▸ **What the task requires**
Your answer should be an exact copy of the lines from the start of the entries to the line containing "if s.role = roleSender", both included.

▸ **Stored data**
========
-- ==== Sys2Proof/Machine/MemCmd.lean ====
section
/-! DEFINITION. The memory commands (R96 to R98), fabric operations (R265 to R268), table commands (R292, R295) and
lamp commands (R331). -/

namespace Sys2Proof.Machine

open Sys2Proof

/-! ## MEM_READ, MEM_WRITE (R96, R97) -/

def spaceEnd : Nat := 2 ^ 40

/-- A write of `n` bytes at `a` that no host command may make: into a region-map table in use (R206), or a correction
table in use or being loaded (R291). -/
def State.writeLocked (s : State) (a n : Nat) : Option Res :=
  if s.role = roleSender then (s.mapLocked a n).map fun t => refuse s Status.notReady Reason.tableLive t
  else if s.role = roleTile then (s.tblLocked a n).map fun t => refuse s Status.notReady Reason.ctiLive t
  else none

/-- `MEM_READ` (R96, R97). DESIGN CHOICE (log entry 53), here and in the commands below: a range that runs past 2^40 names
the word of `ADDR_LO` as the offending one (R73), and ALIGN is tried before RANGE. -/
def State.memRead (s : State) (a count : Nat) : Res :=
  if a % 4 ≠ 0 then refuse s Status.badParam Reason.align 1
  else if 16382 < count then refuse s Status.badParam Reason.range 2
  else if spaceEnd < a + 4 * count then refuse s Status.badParam Reason.range 1
  else if s.memWaits a (4 * count) false then .wait
  else
    let n := 4 * count
    let words := (List.range count).map fun i => BitVec.ofNat 32 (natLE (s.readBytes .host (a + 4 * i) 4))
    okRes (s.accountRead .host a n) (BitVec.ofNat 32 (s.lostWords .host a n) :: words)

/-- `MEM_WRITE` (R96, R97). -/
def State.memWrite (s : State) (a : Nat) (vals : List Word) : Res :=
  let n := 4 * vals.length
  if a % 4 ≠ 0 then refuse s Status.badParam Reason.align 1
  else if spaceEnd < a + n then refuse s Status.badParam Reason.range 1
  else
    match s.writeLocked a n with
    | some r => r
    | none =>
      if s.memWaits a n true then .wait
      else okRes (s.writeBytes .host a (vals.flatMap fun v => bytesLE 4 v.toNat))

/-! ## MEM_FILL, MEM_COPY (R96, R98) -/

/-- The result words of both (R98). -/
def moverResult (size lost : Nat) : List Word :=
  [0, BitVec.ofNat 32 (size / 2 ^ 32), BitVec.ofNat 32 size, BitVec.ofNat 32 (min lost (2 ^ 32 - 1))]

/-- An operation starts; one of size 0 ends at once. -/
def State.startMover (s : State) (w : Who) (opcode : BitVec 8) (kind : OpKind) (size : Nat) : Res :=
  s.runOp w opcode kind fun k t => if size = 0 then t.finishOp k Status.ok (moverResult 0 0) else t

/-- `MEM_FILL` (R96). DESIGN CHOICE (log entry 76): R96 names ALIGN for addresses; a size that is no multiple of 8 is refused
with it too. -/
def State.memFill (s : State) (w : Who) (a size : Nat) (pattern : BitVec 64) : Res :=
  if a % 8 ≠ 0 then refuse s Status.badParam Reason.align 1
  else if size % 8 ≠ 0 then refuse s Status.badParam Reason.align 3
  else if spaceEnd < a + size then refuse s Status.badParam Reason.range 1
  else
    match s.writeLocked a size with
    | some r => r
    | none => s.startMover w 0x12 (.memFill a size pattern) size

/-- `MEM_COPY` (R96). DESIGN CHOICE (log entry 76): a size that is no multiple of 8 is refused with ALIGN. -/
def State.memCopy (s : State) (w : Who) (src dst size : Nat) : Res :=
  if src % 8 ≠ 0 then refuse s Status.badParam Reason.align 1
  else if dst % 8 ≠ 0 then refuse s Status.badParam Reason.align 3
  else if size % 8 ≠ 0 then refuse s Status.badParam Reason.align 5
  else if spaceEnd < src + size then refuse s Status.badParam Reason.range 1
  else if spaceEnd < dst + size then refuse s Status.badParam Reason.range 3
  else if src < dst + size ∧ dst < src + size then refuse s Status.badParam Reason.overlap 0
  else
    match s.writeLocked dst size with
    | some r => r
    | none => s.startMover w 0x13 (.memCopy src dst size) size

/-- The end of `MEM_FILL` (R98): words it may not write are left unchanged. -/
def State.memFillDone (s : State) (k : Nat) : State :=
  match (s.op k).st.toNat, (s.op k).kind with
  | 1, .memFill a size pattern =>
    if s.drains a size then s
    else
      let t := (List.range (size / 8)).foldl (fun (t : State) i =>
        if t.mayAccess .mover (a + 8 * i) then t.putWord .mover (a + 8 * i) pattern false else t) s
      (t.serve .mover a size).finishOp k Status.ok (moverResult size 0)
  | _, _ => s

/-- The end of `MEM_COPY` (R98, R360). -/
def State.memCopyDone (s : State) (k : Nat) : State :=
  match (s.op k).st.toNat, (s.op k).kind with
  | 1, .memCopy src dst size =>
    if s.drains src size || s.drains dst size then s
    else
      let r := (List.range (size / 8)).foldl (fun (acc : State × Nat) i =>
        let c := acc.1.copyWord .mover .mover (src + 8 * i) (dst + 8 * i)
        (c.2, acc.2 + c.1.toNat)) (s, 0)
      ((r.1.serve .mover src size).serve .mover dst size).finishOp k Status.ok (moverResult size r.2)
  | _, _ => s

/-! ## Fabric operations (R265 to R268) -/

/-- `FAB_PROBE` (R268). -/
def State.fabProbe (s : State) (w : Who) (routeLen : Nat) (fwd : BitVec 128) : Res :=
  match s.probeRefused 1 routeLen fwd with
  | some r => r
  | none =>
    s.runOp w 0x38 (.fabProbe (BitVec.ofNat 7 routeLen) fwd) fun k t =>
      t.startProbe (.slot (BitVec.ofNat 4 k)) 0 routeLen fwd []

/-- A probe that waits for its answer ends (R265). -/
def State.endProbe (s : State) (who : ProbeFor) : State :=
  s.updFab fun f => { f with probes := f.probes.filter fun p => p.who != who }

def State.probeOf (s : State) (who : ProbeFor) : Option ProbeWait := s.fab.probes.find? fun p => p.who == who

/-- Whether a probe has its answer, or its 10 ms have passed (R268). -/
def State.probeEnded (s : State) (p : ProbeWait) : Bool :=
  p.answer.isSome || decide (p.start + usTicks 10000 ≤ s.tick)

/-- The end of `FAB_PROBE` (R267, R268). -/
def State.fabProbeDone (s : State) (k : Nat) : State :=
  let who : ProbeFor := .slot (BitVec.ofNat 4 k)
  match (s.op k).st.toNat, (s.op k).kind, s.probeOf who with
  | 1, .fabProbe _ _, some p =>
    if s.probeEnded p then
      let words := match p.answer with
        | some a => 1 :: bytesWords (slice a 36 28) ++ bytesWords (slice a 20 16)
        | none => List.replicate 12 0
      (s.endProbe who).finishOp k Status.ok words
    else s
  | _, _, _ => s

/-- The answer of an assignment: `FAB_ADDR` after it and `RESULT` (R267, R268). -/
def State.assignAnswer (s : State) (addr result : Nat) : Res :=
  if result = 0 then okRes s [BitVec.ofNat 32 (addr + 65536 * result)]
  else refuse s Status.verifyFail Reason.assignRefused result

/-- `FAB_ASSIGN` (R267, R268): on the device itself at once, else answered when the answer of its probe returns. -/
def State.fabAssign (s : State) (w : Who) (routeLen : Nat) (newAddr : BitVec 16) (fwd : BitVec 128) (serial : BitVec 64) :
    Res :=
  match s.probeRefused 0 routeLen fwd with
  | some r => r
  | none =>
    if newAddr = 0 ∨ 0xFFEF < newAddr.toNat then refuse s Status.badParam Reason.range 0
    else if routeLen = 0 then
      let r := s.assignSelf serial newAddr
      r.2.assignAnswer (r.2.fld F.FAB_ADDR_ADDR) r.1
    else
      .later (s.startProbe (.session w.uid) 2 routeLen fwd (bytesBE 8 serial.toNat ++ bytesBE 2 newAddr.toNat))

/-- What a `FAB_ASSIGN` of the session `uid` answers once its probe has ended (R268). -/
def State.fabAssignEnd (s : State) (uid : Nat) : Option Res :=
  let who : ProbeFor := .session uid
  match s.probeOf who with
  | some p =>
    if s.probeEnded p then
      let s := s.endProbe who
      match p.answer with
      | some a => some (s.assignAnswer (fieldBE a 44 2) ((a.getD 46 0).toNat))
      | none => some (refuse s Status.verifyFail Reason.noAnswer 0)
    else none
  | none => none

/-- `FAB_ROUTE_SET` (R106, R262). -/
def State.fabRouteSet (s : State) (x : Option Txn) (first : BitVec 6) (setDef : Bool) (defPorts : BitVec 4)
    (es : List RouteEntry) : Res :=
  match x with
  | some x => s.addEntries x [.routeSet first setDef defPorts es]
  | none => s.routeSet first.toNat setDef defPorts es

/-- `FAB_PATH_TEST` (R268). -/
def State.fabPathTest (s : State) (w : Who) (target plen count : BitVec 16) : Res :=
  if plen.toNat < 64 ∨ 1024 < plen.toNat ∨ plen.toNat % 4 ≠ 0 then refuse s Status.badParam Reason.range 0
  else
    s.runOp w 0x3B (.fabPathTest target plen count) fun k t =>
      if count = 0 then t.finishOp k Status.ok (List.replicate 7 0)
      else
        t.updFab fun f => { f with
          probeId := f.probeId + 1
          tests := f.tests ++ [{ slot := BitVec.ofNat 4 k, id := f.probeId, sent := 0, last := 0, answered := 0, outOfOrder := 0,
                                 expect := 0, least := 0, sum := 0, greatest := 0, hops := 0 }] }

/-- The result of a path test. Where no request was answered the round trips and hops have no stated value and are free
(log entry 12); a mean that is not whole is rounded openly (log entry 13). -/
def State.pathResult (s : State) (t : PathTest) : List Word × State :=
  let head : List Word := [BitVec.ofNat 32 t.left, BitVec.ofNat 32 t.answered, BitVec.ofNat 32 t.outOfOrder]
  if t.answered = 0 then
    let d := s.draw
    (head ++ (List.range 4).map fun i => BitVec.ofNat 32 (Config.free 268 [d.1, i]), d.2)
  else
    (head ++ [BitVec.ofNat 32 t.least, BitVec.ofNat 32 (openRound 268 ((t.sum : Rat) / t.answered)).toNat,
      BitVec.ofNat 32 t.greatest, BitVec.ofNat 32 t.hops.toNat], s)

/-- The end of `FAB_PATH_TEST`, 10 ms after its last request (R268). -/
def State.fabPathTestDone (s : State) (k : Nat) : State :=
  match (s.op k).st.toNat, (s.op k).kind, s.fab.tests.find? fun t => t.slot.toNat == k with
  | 1, .fabPathTest _ _ count, some t =>
    if count.toNat ≤ t.sent ∧ t.last + usTicks 10000 ≤ s.tick then
      let r := s.pathResult t
      (r.2.updFab fun f => { f with tests := f.tests.filter fun x => x.slot.toNat != k }).finishOp k Status.ok r.1
    else s
  | _, _, _ => s

/-! ## Correction tables (R292, R295) -/

/-- `TABLE_LOAD` (R292). -/
def State.tableLoad (s : State) (w : Who) (t : BitVec 1) (fromFlash : Bool) (a size : Nat) : Res :=
  let dst := s.tblBase t.toNat
  if s.tblSelected t.toNat then refuse s Status.notReady Reason.ctiLive t.toNat
  else
    match s.tblOp with
    | some (k, _) => refuse s Status.notReady Reason.ctiBusy k
    | none =>
      if a % 8 ≠ 0 then refuse s Status.badParam Reason.align 2
      else if size < 256 ∨ 67109056 < size then refuse s Status.badParam Reason.range 4
      else if (if fromFlash then 0x10000000 else spaceEnd) < a + size then refuse s Status.badParam Reason.range 2
      else if ¬ s.inDram dst size then refuse s Status.badParam Reason.range 0
      else if fromFlash = false ∧ a ≠ dst ∧ a < dst + size ∧ dst < a + size then refuse s Status.badParam Reason.overlap 0
      else if fromFlash ∧ s.flashBusy then .wait
      else s.runOp w 0x40 (.tableLoad t fromFlash (BitVec.ofNat 40 a).toNat size) fun _ u => u.tblInvalidate t.toNat

/-- The copy of a table image into its slot (R292): from the slot itself nothing moves. A lost source word leaves zeros
(R361). -/
def State.copyTable (s : State) (dst : Nat) (fromFlash : Bool) (a size : Nat) : State :=
  if fromFlash then s.writeBytes .bulk dst (s.flashBytes a size)
  else if a = dst then s
  else
    (s.accountRead .bulk a size).writeBytes .bulk dst (s.readBytes .bulk a size)

/-- The end of `TABLE_LOAD` (R292 to R294). -/
def State.tableLoadDone (s : State) (k : Nat) : State :=
  match (s.op k).st.toNat, (s.op k).kind with
  | 1, .tableLoad t fromFlash a size =>
    let u := (s.copyTable (s.tblBase t.toNat) fromFlash a size).tblInvalidate t.toNat
    let r := u.tableLoaded t.toNat size
    r.2.finishOp k r.1.status r.1.words
  | _, _ => s

/-- `TABLE_VERIFY` (R295). -/
def State.tableVerify (s : State) (w : Who) (t : BitVec 1) : Res :=
  match s.tblOp with
  | some (k, _) => refuse s Status.notReady Reason.ctiBusy k
  | none => s.runOp w 0x41 (.tableVerify t)

/-- The end of `TABLE_VERIFY` (R293 to R295). -/
def State.tableVerifyDone (s : State) (k : Nat) : State :=
  match (s.op k).st.toNat, (s.op k).kind with
  | 1, .tableVerify t =>
    let c := s.checkTable t.toNat none
    (s.accountRead .bulk (s.tblBase t.toNat) (s.tableReads t.toNat none)).finishOp k c.status c.words
  | _, _ => s

/-! ## LAMP_SCAN (R331) -/

/-- `LAMP_SCAN` (R331). -/
def State.lampScanStart (s : State) (w : Who) (mask : BitVec 128) (faults stale all : Bool) (ageMin : Word) (a : Nat)
    (limit : Word) : Res :=
  match (List.range 16).find? fun k => (s.op k).st = 1 && (s.op k).opcode == 0x48 with
  | some k =>
    if s.tblValid s.tblNow then refuse s Status.notReady Reason.lampBusy k
    else refuse s Status.notReady Reason.noTable 0
  | none =>
    if ¬ s.tblValid s.tblNow then refuse s Status.notReady Reason.noTable 0
    else if a % 16 ≠ 0 then refuse s Status.badParam Reason.align 7
    else if 1048576 < limit.toNat then refuse s Status.badParam Reason.range 8
    else if ¬ s.inDram a (16 * limit.toNat) then refuse s Status.badParam Reason.range 7
    else s.runOp w 0x48 (.lampScan mask faults stale all ageMin a limit)

/-- The end of `LAMP_SCAN` (R331). -/
def State.lampScanDone (s : State) (k : Nat) : State :=
  match (s.op k).st.toNat, (s.op k).kind with
  | 1, .lampScan mask faults stale all ageMin a limit =>
    let r := s.lampScan mask faults stale all ageMin.toNat a limit.toNat
    r.2.finishOp k Status.ok r.1
  | _, _ => s

end Sys2Proof.Machine
end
========
▸ **Task output**
-- ==== Sys2Proof/Machine/MemCmd.lean ====
section
/-! DEFINITION. The memory commands (R96 to R98), fabric operations (R265 to R268), table commands (R292, R295) and
lamp commands (R331). -/

namespace Sys2Proof.Machine

open Sys2Proof

/-! ## MEM_READ, MEM_WRITE (R96, R97) -/

def spaceEnd : Nat := 2 ^ 40

/-- A write of `n` bytes at `a` that no host command may make: into a region-map table in use (R206), or a correction
table in use or being loaded (R291). -/
def State.writeLocked (s : State) (a n : Nat) : Option Res :=
  if s.role = roleSender then (s.mapLocked a n).map fun t => refuse s Status.notReady Reason.tableLive t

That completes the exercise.